**Task goal**. Where the line containing "(u s : State), s.curParser = ParserState.init →" appears, end your copy; everything from the first line of the records below up to and including it must be reproduced exactly.

**Available records**.
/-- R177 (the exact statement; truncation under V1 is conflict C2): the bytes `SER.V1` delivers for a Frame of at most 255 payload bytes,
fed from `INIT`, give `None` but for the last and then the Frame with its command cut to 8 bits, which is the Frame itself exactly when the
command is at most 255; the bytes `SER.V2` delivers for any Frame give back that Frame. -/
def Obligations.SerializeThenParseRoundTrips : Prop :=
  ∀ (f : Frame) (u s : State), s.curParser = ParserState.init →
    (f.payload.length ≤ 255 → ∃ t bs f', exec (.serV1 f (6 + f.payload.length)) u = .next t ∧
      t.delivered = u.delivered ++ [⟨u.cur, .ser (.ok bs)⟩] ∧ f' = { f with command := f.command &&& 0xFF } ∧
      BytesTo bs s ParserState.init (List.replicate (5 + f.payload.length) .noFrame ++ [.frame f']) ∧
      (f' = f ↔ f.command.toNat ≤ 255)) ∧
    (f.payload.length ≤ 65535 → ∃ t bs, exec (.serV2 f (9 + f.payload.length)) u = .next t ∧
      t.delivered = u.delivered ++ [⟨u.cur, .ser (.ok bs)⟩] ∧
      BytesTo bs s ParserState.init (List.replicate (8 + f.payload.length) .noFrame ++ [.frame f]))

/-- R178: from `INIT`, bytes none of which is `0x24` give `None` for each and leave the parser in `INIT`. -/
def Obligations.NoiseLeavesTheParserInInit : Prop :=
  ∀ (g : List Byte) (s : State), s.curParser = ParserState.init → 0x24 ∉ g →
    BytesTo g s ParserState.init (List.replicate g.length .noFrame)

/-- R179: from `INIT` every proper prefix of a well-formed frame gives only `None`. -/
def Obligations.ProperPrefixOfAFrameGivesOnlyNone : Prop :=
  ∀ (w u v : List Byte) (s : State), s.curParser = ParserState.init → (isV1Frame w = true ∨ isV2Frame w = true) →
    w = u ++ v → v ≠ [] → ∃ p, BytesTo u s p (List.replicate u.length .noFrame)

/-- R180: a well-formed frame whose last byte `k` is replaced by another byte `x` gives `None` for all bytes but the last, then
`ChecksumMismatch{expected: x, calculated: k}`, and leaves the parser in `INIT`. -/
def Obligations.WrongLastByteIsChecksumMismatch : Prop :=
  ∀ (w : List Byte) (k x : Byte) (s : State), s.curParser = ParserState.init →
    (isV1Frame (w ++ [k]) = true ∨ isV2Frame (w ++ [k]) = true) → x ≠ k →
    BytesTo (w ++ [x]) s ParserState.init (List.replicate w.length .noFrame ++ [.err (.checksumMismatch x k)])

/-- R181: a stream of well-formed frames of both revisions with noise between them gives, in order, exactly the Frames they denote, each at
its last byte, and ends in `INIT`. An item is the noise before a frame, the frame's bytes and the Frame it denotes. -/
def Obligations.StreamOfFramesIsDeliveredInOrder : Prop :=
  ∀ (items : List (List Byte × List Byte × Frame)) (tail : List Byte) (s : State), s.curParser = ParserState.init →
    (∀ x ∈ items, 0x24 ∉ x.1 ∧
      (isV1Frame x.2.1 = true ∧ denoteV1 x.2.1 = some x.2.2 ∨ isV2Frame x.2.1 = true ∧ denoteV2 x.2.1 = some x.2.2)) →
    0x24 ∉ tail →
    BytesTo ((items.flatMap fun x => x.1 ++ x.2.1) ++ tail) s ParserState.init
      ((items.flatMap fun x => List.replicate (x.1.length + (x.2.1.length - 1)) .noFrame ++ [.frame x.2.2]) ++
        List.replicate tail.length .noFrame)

**Response for this exercise**.
/-- R177 (the exact statement; truncation under V1 is conflict C2): the bytes `SER.V1` delivers for a Frame of at most 255 payload bytes,
fed from `INIT`, give `None` but for the last and then the Frame with its command cut to 8 bits, which is the Frame itself exactly when the
command is at most 255; the bytes `SER.V2` delivers for any Frame give back that Frame. -/
def Obligations.SerializeThenParseRoundTrips : Prop :=
  ∀ (f : Frame) (u s : State), s.curParser = ParserState.init →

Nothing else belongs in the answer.